● **YOUR ASSIGNMENT**: The whole listing, repeated exactly, is what this task asks for.

━━━ EXERCISE INPUT

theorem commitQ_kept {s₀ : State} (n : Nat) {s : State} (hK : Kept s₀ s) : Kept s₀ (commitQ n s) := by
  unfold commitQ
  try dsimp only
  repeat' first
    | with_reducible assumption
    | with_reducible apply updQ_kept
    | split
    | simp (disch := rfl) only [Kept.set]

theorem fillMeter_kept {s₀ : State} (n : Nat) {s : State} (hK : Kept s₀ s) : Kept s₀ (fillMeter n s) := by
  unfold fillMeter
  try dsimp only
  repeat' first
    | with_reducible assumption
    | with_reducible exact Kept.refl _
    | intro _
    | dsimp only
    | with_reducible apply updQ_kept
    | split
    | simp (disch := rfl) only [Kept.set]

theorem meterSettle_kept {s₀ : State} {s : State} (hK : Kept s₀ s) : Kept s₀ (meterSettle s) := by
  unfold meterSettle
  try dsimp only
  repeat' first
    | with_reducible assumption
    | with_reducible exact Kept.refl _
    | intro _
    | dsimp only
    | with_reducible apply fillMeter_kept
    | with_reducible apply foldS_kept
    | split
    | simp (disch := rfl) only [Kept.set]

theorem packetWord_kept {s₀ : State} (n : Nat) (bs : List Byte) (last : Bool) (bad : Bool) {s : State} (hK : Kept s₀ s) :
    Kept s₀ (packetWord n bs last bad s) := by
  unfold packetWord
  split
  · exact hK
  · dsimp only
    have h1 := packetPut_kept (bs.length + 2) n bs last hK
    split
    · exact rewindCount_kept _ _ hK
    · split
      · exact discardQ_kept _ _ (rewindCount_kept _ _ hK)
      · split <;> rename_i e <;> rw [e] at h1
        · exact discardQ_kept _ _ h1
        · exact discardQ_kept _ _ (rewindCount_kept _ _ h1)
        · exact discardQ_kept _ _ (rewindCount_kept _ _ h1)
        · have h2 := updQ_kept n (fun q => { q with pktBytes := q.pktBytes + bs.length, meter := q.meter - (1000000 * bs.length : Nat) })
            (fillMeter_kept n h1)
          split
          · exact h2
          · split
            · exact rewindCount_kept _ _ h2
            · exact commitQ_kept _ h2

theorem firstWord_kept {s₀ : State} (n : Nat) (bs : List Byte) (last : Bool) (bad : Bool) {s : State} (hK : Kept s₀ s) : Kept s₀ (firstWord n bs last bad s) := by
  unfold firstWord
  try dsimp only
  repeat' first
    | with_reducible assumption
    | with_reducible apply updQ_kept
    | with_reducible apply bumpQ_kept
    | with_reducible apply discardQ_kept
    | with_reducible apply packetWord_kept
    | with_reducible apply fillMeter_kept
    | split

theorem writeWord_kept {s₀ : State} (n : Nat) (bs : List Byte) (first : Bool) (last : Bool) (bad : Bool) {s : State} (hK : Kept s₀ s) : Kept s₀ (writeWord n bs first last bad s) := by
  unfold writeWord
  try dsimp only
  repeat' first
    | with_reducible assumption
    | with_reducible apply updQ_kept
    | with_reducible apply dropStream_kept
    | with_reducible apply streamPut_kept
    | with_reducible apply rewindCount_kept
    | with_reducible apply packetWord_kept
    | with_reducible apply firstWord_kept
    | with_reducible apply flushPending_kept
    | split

━━━━━━

● **RESPONSE BOX**:
theorem commitQ_kept {s₀ : State} (n : Nat) {s : State} (hK : Kept s₀ s) : Kept s₀ (commitQ n s) := by
  unfold commitQ
  try dsimp only
  repeat' first
    | with_reducible assumption
    | with_reducible apply updQ_kept
    | split
    | simp (disch := rfl) only [Kept.set]

theorem fillMeter_kept {s₀ : State} (n : Nat) {s : State} (hK : Kept s₀ s) : Kept s₀ (fillMeter n s) := by
  unfold fillMeter
  try dsimp only
  repeat' first
    | with_reducible assumption
    | with_reducible exact Kept.refl _
    | intro _
    | dsimp only
    | with_reducible apply updQ_kept
    | split
    | simp (disch := rfl) only [Kept.set]

theorem meterSettle_kept {s₀ : State} {s : State} (hK : Kept s₀ s) : Kept s₀ (meterSettle s) := by
  unfold meterSettle
  try dsimp only
  repeat' first
    | with_reducible assumption
    | with_reducible exact Kept.refl _
    | intro _
    | dsimp only
    | with_reducible apply fillMeter_kept
    | with_reducible apply foldS_kept
    | split
    | simp (disch := rfl) only [Kept.set]

theorem packetWord_kept {s₀ : State} (n : Nat) (bs : List Byte) (last : Bool) (bad : Bool) {s : State} (hK : Kept s₀ s) :
    Kept s₀ (packetWord n bs last bad s) := by
  unfold packetWord
  split
  · exact hK
  · dsimp only
    have h1 := packetPut_kept (bs.length + 2) n bs last hK
    split
    · exact rewindCount_kept _ _ hK
    · split
      · exact discardQ_kept _ _ (rewindCount_kept _ _ hK)
      · split <;> rename_i e <;> rw [e] at h1
        · exact discardQ_kept _ _ h1
        · exact discardQ_kept _ _ (rewindCount_kept _ _ h1)
        · exact discardQ_kept _ _ (rewindCount_kept _ _ h1)
        · have h2 := updQ_kept n (fun q => { q with pktBytes := q.pktBytes + bs.length, meter := q.meter - (1000000 * bs.length : Nat) })
            (fillMeter_kept n h1)
          split
          · exact h2
          · split
            · exact rewindCount_kept _ _ h2
            · exact commitQ_kept _ h2

theorem firstWord_kept {s₀ : State} (n : Nat) (bs : List Byte) (last : Bool) (bad : Bool) {s : State} (hK : Kept s₀ s) : Kept s₀ (firstWord n bs last bad s) := by
  unfold firstWord
  try dsimp only
  repeat' first
    | with_reducible assumption
    | with_reducible apply updQ_kept
    | with_reducible apply bumpQ_kept
    | with_reducible apply discardQ_kept
    | with_reducible apply packetWord_kept
    | with_reducible apply fillMeter_kept
    | split

theorem writeWord_kept {s₀ : State} (n : Nat) (bs : List Byte) (first : Bool) (last : Bool) (bad : Bool) {s : State} (hK : Kept s₀ s) : Kept s₀ (writeWord n bs first last bad s) := by
  unfold writeWord
  try dsimp only
  repeat' first
    | with_reducible assumption
    | with_reducible apply updQ_kept
    | with_reducible apply dropStream_kept
    | with_reducible apply streamPut_kept
    | with_reducible apply rewindCount_kept
    | with_reducible apply packetWord_kept
    | with_reducible apply firstWord_kept
    | with_reducible apply flushPending_kept
    | split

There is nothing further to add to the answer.